> _INSTRUCTIONS TO FOLLOW_
From the entries that follow, report every line in which "leAt" occurs.

┌─ DATA EXCERPTS

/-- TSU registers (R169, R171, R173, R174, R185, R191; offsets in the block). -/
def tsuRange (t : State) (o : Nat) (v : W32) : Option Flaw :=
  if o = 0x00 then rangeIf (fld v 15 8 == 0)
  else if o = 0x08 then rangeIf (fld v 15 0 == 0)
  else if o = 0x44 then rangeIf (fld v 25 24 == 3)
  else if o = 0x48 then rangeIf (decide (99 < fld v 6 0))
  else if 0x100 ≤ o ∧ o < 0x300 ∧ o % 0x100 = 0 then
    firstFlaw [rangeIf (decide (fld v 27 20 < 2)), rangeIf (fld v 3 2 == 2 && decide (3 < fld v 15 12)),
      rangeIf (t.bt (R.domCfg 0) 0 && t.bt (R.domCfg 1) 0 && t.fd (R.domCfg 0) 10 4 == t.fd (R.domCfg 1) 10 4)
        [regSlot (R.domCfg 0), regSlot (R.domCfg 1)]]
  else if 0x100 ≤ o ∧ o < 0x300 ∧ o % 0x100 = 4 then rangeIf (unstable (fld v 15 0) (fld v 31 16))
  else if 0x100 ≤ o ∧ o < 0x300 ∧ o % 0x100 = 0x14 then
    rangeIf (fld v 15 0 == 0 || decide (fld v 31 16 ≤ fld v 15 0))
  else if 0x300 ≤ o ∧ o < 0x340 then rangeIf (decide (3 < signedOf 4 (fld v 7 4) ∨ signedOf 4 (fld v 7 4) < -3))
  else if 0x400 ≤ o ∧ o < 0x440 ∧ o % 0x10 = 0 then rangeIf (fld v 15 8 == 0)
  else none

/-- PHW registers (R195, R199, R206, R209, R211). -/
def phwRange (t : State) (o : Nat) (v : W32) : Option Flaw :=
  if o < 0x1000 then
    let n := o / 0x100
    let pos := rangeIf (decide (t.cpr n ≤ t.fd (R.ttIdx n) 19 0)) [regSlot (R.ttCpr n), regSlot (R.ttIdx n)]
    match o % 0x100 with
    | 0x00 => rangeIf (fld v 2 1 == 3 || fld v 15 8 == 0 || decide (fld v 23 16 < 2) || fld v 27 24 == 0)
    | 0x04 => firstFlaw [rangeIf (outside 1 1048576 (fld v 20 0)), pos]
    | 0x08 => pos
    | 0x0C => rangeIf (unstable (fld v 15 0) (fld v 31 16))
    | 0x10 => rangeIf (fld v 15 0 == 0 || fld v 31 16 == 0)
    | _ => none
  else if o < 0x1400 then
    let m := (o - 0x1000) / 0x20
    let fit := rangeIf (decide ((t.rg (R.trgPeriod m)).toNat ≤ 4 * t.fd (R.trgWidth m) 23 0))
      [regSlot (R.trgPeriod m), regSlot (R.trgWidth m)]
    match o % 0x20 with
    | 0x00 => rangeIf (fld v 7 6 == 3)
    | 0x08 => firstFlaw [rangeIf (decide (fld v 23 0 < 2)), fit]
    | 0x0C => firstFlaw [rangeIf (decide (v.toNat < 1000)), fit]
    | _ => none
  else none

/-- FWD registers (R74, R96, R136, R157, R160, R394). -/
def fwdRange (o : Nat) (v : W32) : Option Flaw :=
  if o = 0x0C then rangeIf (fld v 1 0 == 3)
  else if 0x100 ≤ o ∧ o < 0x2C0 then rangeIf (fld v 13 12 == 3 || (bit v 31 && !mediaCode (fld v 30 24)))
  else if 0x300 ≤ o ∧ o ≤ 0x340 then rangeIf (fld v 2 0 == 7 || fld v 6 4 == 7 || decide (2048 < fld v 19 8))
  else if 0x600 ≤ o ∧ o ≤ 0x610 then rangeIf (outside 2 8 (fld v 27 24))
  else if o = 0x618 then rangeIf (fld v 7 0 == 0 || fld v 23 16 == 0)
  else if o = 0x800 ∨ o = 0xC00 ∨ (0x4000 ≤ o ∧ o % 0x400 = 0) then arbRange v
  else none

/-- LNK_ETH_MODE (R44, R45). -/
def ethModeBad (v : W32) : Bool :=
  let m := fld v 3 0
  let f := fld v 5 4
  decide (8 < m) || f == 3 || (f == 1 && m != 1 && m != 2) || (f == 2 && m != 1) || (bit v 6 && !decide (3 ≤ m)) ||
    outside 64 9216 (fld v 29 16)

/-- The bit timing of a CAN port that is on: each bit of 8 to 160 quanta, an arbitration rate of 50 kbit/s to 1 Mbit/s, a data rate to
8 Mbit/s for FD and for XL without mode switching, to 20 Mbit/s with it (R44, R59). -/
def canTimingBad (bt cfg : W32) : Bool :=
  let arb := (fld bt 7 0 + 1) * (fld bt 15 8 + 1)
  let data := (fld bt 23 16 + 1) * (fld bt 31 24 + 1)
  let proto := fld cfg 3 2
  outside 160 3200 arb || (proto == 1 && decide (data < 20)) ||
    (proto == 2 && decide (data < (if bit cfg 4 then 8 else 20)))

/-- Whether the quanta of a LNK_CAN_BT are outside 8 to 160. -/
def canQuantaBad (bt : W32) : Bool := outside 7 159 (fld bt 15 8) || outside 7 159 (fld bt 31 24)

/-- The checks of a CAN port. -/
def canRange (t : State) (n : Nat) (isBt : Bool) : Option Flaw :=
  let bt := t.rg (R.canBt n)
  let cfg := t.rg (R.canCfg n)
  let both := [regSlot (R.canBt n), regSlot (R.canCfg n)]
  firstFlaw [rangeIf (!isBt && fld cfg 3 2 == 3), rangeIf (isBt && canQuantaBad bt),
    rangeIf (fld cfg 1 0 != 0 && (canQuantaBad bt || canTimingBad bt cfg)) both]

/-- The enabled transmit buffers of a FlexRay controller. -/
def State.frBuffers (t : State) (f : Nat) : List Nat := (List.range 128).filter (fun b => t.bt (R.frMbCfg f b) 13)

└─
┌─ DATA EXCERPTS

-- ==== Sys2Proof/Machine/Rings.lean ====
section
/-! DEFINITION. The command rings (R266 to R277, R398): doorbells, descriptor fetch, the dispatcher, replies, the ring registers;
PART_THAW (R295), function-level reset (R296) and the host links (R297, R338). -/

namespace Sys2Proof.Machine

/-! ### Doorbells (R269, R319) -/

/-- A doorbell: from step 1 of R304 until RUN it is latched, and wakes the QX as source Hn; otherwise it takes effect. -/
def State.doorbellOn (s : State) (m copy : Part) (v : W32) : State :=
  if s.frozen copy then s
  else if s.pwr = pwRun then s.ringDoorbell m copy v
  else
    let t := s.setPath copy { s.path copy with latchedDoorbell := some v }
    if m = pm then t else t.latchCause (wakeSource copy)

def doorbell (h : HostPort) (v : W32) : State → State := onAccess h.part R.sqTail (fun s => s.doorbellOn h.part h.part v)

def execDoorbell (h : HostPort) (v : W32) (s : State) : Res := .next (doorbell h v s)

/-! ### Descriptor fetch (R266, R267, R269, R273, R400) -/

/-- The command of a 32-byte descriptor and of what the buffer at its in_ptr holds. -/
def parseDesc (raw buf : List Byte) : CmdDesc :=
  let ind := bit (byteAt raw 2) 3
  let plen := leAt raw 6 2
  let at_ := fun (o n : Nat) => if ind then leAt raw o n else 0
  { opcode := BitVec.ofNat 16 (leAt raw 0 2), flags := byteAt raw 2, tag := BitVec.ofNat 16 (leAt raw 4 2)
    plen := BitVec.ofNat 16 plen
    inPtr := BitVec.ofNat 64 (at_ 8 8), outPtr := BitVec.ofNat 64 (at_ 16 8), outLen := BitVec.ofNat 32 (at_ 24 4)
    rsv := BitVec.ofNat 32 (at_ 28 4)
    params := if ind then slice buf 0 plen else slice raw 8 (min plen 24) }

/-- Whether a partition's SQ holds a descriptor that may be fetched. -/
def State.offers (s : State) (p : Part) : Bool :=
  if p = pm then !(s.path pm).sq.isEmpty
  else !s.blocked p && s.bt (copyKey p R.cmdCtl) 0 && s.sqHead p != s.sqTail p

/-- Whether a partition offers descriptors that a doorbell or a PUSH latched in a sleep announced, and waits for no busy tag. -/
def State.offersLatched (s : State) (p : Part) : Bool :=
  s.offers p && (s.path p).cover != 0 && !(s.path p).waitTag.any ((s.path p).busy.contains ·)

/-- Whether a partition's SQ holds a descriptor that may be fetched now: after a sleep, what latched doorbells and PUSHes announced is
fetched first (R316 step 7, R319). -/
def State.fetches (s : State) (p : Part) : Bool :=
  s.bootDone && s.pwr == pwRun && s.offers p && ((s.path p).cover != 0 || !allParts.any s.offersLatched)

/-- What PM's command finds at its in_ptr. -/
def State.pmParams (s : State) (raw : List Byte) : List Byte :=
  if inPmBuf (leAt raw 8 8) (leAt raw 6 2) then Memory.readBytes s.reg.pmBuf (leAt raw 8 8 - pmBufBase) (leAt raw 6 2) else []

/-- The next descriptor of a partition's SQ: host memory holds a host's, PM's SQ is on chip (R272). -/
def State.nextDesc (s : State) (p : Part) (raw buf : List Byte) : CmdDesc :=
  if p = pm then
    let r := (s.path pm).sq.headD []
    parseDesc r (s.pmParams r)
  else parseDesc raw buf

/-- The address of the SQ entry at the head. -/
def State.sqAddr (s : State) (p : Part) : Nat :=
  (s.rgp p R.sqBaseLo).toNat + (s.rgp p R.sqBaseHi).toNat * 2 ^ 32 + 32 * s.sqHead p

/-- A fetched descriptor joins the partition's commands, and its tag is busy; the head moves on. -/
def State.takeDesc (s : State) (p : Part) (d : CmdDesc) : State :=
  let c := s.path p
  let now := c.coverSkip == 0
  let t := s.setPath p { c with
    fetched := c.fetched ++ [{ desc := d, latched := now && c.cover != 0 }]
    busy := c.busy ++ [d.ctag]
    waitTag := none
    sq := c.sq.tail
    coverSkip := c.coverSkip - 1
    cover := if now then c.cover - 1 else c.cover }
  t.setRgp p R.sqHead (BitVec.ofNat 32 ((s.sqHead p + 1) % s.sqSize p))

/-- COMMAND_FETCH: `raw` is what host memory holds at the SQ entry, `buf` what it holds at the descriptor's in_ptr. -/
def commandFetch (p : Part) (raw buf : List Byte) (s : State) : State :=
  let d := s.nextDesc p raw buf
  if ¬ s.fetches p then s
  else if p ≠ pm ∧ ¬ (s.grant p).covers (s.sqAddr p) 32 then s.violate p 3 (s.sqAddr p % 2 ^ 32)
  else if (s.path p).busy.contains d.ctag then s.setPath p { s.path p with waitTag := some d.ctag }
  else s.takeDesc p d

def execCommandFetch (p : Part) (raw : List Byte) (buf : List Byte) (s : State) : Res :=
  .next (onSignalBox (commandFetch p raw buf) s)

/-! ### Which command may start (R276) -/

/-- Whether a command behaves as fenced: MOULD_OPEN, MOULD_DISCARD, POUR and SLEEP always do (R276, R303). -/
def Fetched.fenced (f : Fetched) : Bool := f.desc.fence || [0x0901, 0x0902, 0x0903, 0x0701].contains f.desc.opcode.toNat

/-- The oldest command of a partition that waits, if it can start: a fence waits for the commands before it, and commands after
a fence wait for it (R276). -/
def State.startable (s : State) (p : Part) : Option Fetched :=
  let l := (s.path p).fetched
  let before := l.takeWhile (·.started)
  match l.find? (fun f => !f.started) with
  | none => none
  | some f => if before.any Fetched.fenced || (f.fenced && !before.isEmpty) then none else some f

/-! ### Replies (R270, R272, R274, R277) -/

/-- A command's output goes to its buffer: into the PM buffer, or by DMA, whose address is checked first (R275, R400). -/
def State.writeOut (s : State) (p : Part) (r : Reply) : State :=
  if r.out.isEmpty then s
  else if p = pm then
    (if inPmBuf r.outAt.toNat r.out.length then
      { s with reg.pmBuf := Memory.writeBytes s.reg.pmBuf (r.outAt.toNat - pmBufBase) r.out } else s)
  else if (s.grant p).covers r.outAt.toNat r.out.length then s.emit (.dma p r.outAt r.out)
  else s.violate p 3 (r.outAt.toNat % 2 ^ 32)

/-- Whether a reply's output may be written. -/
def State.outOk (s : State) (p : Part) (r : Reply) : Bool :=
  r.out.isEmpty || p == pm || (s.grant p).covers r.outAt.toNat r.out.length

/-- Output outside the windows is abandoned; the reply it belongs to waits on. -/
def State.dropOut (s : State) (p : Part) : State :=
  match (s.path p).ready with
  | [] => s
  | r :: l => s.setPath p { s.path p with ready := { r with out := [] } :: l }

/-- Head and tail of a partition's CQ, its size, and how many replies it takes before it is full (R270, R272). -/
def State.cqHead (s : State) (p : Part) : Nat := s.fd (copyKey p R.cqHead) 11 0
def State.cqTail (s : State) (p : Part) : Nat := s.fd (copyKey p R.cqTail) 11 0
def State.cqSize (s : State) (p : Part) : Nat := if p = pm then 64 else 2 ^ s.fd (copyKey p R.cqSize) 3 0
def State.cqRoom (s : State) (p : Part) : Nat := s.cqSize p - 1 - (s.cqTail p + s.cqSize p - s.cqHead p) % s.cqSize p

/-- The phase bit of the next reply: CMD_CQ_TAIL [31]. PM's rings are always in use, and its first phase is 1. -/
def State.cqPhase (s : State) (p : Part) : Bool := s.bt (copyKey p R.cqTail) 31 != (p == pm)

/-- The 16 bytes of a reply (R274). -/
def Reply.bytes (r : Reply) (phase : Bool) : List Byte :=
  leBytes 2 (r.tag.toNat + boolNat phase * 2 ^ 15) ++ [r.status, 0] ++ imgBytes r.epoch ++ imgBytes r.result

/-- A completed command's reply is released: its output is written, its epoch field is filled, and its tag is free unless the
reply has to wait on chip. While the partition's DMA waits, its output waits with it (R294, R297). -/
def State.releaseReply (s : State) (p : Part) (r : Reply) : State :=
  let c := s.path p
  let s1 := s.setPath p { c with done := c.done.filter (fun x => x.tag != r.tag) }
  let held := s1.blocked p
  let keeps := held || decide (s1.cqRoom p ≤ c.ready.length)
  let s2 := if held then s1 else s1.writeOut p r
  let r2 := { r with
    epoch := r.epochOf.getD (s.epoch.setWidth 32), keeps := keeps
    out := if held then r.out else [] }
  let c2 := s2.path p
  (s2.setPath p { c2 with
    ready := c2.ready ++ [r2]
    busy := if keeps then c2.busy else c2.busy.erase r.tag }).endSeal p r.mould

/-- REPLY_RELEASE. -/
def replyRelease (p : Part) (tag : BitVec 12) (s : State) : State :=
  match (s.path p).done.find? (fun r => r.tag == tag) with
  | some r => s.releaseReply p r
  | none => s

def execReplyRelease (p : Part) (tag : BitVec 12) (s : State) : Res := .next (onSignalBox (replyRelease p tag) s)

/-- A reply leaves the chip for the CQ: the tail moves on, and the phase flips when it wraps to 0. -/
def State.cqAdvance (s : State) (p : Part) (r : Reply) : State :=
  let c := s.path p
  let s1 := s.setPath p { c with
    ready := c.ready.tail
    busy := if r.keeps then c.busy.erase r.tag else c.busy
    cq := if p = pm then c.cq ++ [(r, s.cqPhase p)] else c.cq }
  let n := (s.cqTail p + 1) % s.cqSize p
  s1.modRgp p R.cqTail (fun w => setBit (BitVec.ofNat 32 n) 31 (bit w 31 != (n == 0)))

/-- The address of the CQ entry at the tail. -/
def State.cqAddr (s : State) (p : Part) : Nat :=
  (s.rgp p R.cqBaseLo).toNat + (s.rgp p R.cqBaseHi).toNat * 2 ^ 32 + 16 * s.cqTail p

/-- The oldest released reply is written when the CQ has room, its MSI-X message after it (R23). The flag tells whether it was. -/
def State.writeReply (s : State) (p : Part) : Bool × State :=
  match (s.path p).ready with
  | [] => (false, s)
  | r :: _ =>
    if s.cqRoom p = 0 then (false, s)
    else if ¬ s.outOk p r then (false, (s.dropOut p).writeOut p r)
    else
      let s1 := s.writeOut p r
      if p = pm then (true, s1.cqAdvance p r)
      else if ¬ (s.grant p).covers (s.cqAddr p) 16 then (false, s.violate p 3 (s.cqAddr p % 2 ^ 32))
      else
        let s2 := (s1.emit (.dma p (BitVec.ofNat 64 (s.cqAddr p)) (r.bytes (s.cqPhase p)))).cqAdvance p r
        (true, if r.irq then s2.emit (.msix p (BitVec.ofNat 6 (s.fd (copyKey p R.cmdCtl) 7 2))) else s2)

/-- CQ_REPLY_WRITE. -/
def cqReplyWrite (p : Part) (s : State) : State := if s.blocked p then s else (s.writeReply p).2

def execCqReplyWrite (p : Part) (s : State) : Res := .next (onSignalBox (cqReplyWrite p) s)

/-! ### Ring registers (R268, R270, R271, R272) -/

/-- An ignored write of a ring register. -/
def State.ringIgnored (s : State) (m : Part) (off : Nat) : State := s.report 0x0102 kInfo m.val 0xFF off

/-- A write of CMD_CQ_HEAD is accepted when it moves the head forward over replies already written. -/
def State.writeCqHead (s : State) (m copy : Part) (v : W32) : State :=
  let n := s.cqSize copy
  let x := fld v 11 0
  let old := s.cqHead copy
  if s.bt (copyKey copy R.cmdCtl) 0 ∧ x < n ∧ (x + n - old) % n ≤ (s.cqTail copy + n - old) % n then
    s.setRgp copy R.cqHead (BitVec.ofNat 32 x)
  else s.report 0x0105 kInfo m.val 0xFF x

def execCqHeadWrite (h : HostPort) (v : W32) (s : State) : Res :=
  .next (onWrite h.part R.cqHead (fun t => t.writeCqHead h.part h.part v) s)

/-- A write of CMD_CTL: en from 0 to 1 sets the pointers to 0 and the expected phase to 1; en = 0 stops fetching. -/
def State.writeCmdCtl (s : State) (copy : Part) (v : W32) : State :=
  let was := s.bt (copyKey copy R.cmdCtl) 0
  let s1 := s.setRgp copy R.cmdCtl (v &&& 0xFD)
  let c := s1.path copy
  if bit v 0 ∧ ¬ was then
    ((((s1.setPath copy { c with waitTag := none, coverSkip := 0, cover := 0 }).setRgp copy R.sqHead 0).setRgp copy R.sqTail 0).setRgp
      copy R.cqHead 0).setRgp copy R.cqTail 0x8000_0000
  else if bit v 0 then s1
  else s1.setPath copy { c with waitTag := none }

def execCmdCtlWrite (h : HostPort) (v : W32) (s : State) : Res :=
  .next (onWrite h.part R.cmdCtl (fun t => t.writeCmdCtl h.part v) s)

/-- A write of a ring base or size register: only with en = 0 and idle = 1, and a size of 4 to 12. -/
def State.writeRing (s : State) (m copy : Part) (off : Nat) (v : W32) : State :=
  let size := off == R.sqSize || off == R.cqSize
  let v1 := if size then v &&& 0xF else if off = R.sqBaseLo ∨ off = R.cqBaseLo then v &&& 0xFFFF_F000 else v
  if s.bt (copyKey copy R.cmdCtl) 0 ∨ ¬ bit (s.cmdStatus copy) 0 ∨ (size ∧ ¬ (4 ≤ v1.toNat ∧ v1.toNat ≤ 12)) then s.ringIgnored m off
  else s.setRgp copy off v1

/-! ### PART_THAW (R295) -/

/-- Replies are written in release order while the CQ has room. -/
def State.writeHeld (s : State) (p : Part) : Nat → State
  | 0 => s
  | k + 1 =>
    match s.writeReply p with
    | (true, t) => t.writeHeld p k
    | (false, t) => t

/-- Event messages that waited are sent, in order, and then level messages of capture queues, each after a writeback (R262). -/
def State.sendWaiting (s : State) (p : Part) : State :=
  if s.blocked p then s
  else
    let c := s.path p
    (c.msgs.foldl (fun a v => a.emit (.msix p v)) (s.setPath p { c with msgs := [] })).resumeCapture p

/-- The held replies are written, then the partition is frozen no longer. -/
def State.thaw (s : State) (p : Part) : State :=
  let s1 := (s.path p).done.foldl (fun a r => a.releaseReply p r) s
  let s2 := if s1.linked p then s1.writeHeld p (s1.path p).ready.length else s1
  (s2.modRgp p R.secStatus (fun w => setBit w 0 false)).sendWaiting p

└─

> _RESPONSE BELOW_
  let plen := leAt raw 6 2
  let at_ := fun (o n : Nat) => if ind then leAt raw o n else 0
  { opcode := BitVec.ofNat 16 (leAt raw 0 2), flags := byteAt raw 2, tag := BitVec.ofNat 16 (leAt raw 4 2)
  if inPmBuf (leAt raw 8 8) (leAt raw 6 2) then Memory.readBytes s.reg.pmBuf (leAt raw 8 8 - pmBufBase) (leAt raw 6 2) else []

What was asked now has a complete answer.